/-- ENC after line 1 of V1. -/
def enc1 : State := encAt .run .none [] 256 [] []
/-- ENC after line 2 of V1. -/
def enc2 : State := encAt .run .none [97] 256 [] []
/-- ENC after line 3 of V1. -/
def enc3 : State := encAt .run .none [97] 257 [97] [([97, 97], 256)]
/-- ENC after an ENC_END there. -/
def enc4 : State := encAt .done .none [97] 257 [97, 97] [([97, 97], 256)]
/-- DEC after line 1 of V2. -/
def dec1 : State := decAt .waitFirst .none [] 256 [] []
/-- DEC after line 2 of V2. -/
def dec2 : State := decAt .run .none [97] 256 [97] []
/-- DEC after line 3 of V2. -/
def dec3 : State := decAt .run .none [97, 97] 257 [97, 97, 97] [[97, 97]]

theorem inv_enc3 : Inv enc3 := by
  have h1 : EncInv .normative enc1.enc :=
    encInv_of (i := .encStart) rfl (encReset_inv rfl) (w := 0) (by decide +kernel)
  have h2 : EncInv .normative enc2.enc := encInv_of (i := .encSym 97) rfl h1 (w := 0) (by decide +kernel)
  have h3 : EncInv .normative enc3.enc := encInv_of (i := .encSym 97) rfl h2 (w := 0) (by decide +kernel)
  exact ⟨rfl, h3, decReset_inv rfl⟩

theorem inv_dec3 : Inv dec3 := by
  have h1 : DecInv .normative dec1.dec :=
    decInv_of (i := .decStart) rfl (decReset_inv rfl) (w := 0) (by decide +kernel)
  have h2 : DecInv .normative dec2.dec := decInv_of (i := .decCode 97) rfl h1 (w := 0) (by decide +kernel)
  have h3 : DecInv .normative dec3.dec := decInv_of (i := .decCode 256) rfl h2 (w := 0) (by decide +kernel)
  exact ⟨rfl, encReset_inv rfl, h3⟩

theorem wf_enc3 : Memory.wf enc3 = true := by
  have h := p2cInsert_canonical [97, 97] (p2cInit_canonical encReset)
  have e : (p2cInsert [97, 97] (p2cInit encReset)).1.table = enc3.enc.table := by decide +kernel
  rw [e] at h
  have h2 : enc3.dec.table.length = enc3.dec.nextCode := by decide +kernel
  simp only [Memory.wf, h2, decide_true, Bool.and_true]
  exact h

theorem wf_dec3 : Memory.wf dec3 = true := by
  have h := p2cInit_canonical encReset
  have h2 : dec3.dec.table.length = dec3.dec.nextCode := by decide +kernel
  simp only [Memory.wf, h2, decide_true, Bool.and_true]
  exact h

theorem inv_presented (es ds : List Nat) (ts : List Turn) : Inv (presented es ds ts) :=
  ⟨rfl, encReset_inv rfl, decReset_inv rfl⟩

/-! ## For each statement with hypotheses, states and operands that meet them -/

theorem witness_ResetLineResetsBothEngines :
    (presented [] [] [.rst true]).turns = .rst true :: [] ∧ (presented [] [] [.rst false]).turns = .rst false :: [] ∧
    ({ presented [0x1] [0x9] [.enc] with rst := true } : State).rst = true ∧
    ({ presented [0x1] [0x9] [.enc] with rst := true } : State).turns = .enc :: [] ∧
    ({ presented [0x1] [0x9] [.dec] with rst := true } : State).turns = .dec :: [] ∧
    ({ presented [0x1] [0x9] [] with rst := true } : State).turns = [] := by decide

theorem witness_StepHandlesTheNextWord :
    (presented [0x612] [] [.enc]).rst = false ∧ (presented [0x612] [] [.enc]).encCmd = 0x612 :: [] ∧
    (presented [0x612] [] [.enc]).turns = .enc :: [] ∧ (presented [0x612] [] []).turns = [] ∧
    decodeCommand .encCmd .normative 0x612 = .ok (.encSym 97) ∧
    decodeCommand .encCmd .normative 0x0 = .error .reservedOpcode ∧
    (presented [] [0x100A] [.dec]).decCmd = 0x100A :: [] ∧ (presented [] [0x100A] [.dec]).turns = .dec :: [] ∧
    (presented [] [0x100A] []).encCmd = [] ∧ decodeCommand .decCmd .normative 0x100A = .ok (.decCode 256) ∧
    decodeCommand .decCmd .normative 0x19 = .error .operandNotZero := by decide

++++++++

**Activity:** Begin with the line that contains "(presented [0x612] [] [.enc]).turns" and end with the last line of the records; set down every line in that span exactly, and nothing else.

**Task answer:**
    (presented [0x612] [] [.enc]).turns = .enc :: [] ∧ (presented [0x612] [] []).turns = [] ∧
    decodeCommand .encCmd .normative 0x612 = .ok (.encSym 97) ∧
    decodeCommand .encCmd .normative 0x0 = .error .reservedOpcode ∧
    (presented [] [0x100A] [.dec]).decCmd = 0x100A :: [] ∧ (presented [] [0x100A] [.dec]).turns = .dec :: [] ∧
    (presented [] [0x100A] []).encCmd = [] ∧ decodeCommand .decCmd .normative 0x100A = .ok (.decCode 256) ∧
    decodeCommand .decCmd .normative 0x19 = .error .operandNotZero := by decide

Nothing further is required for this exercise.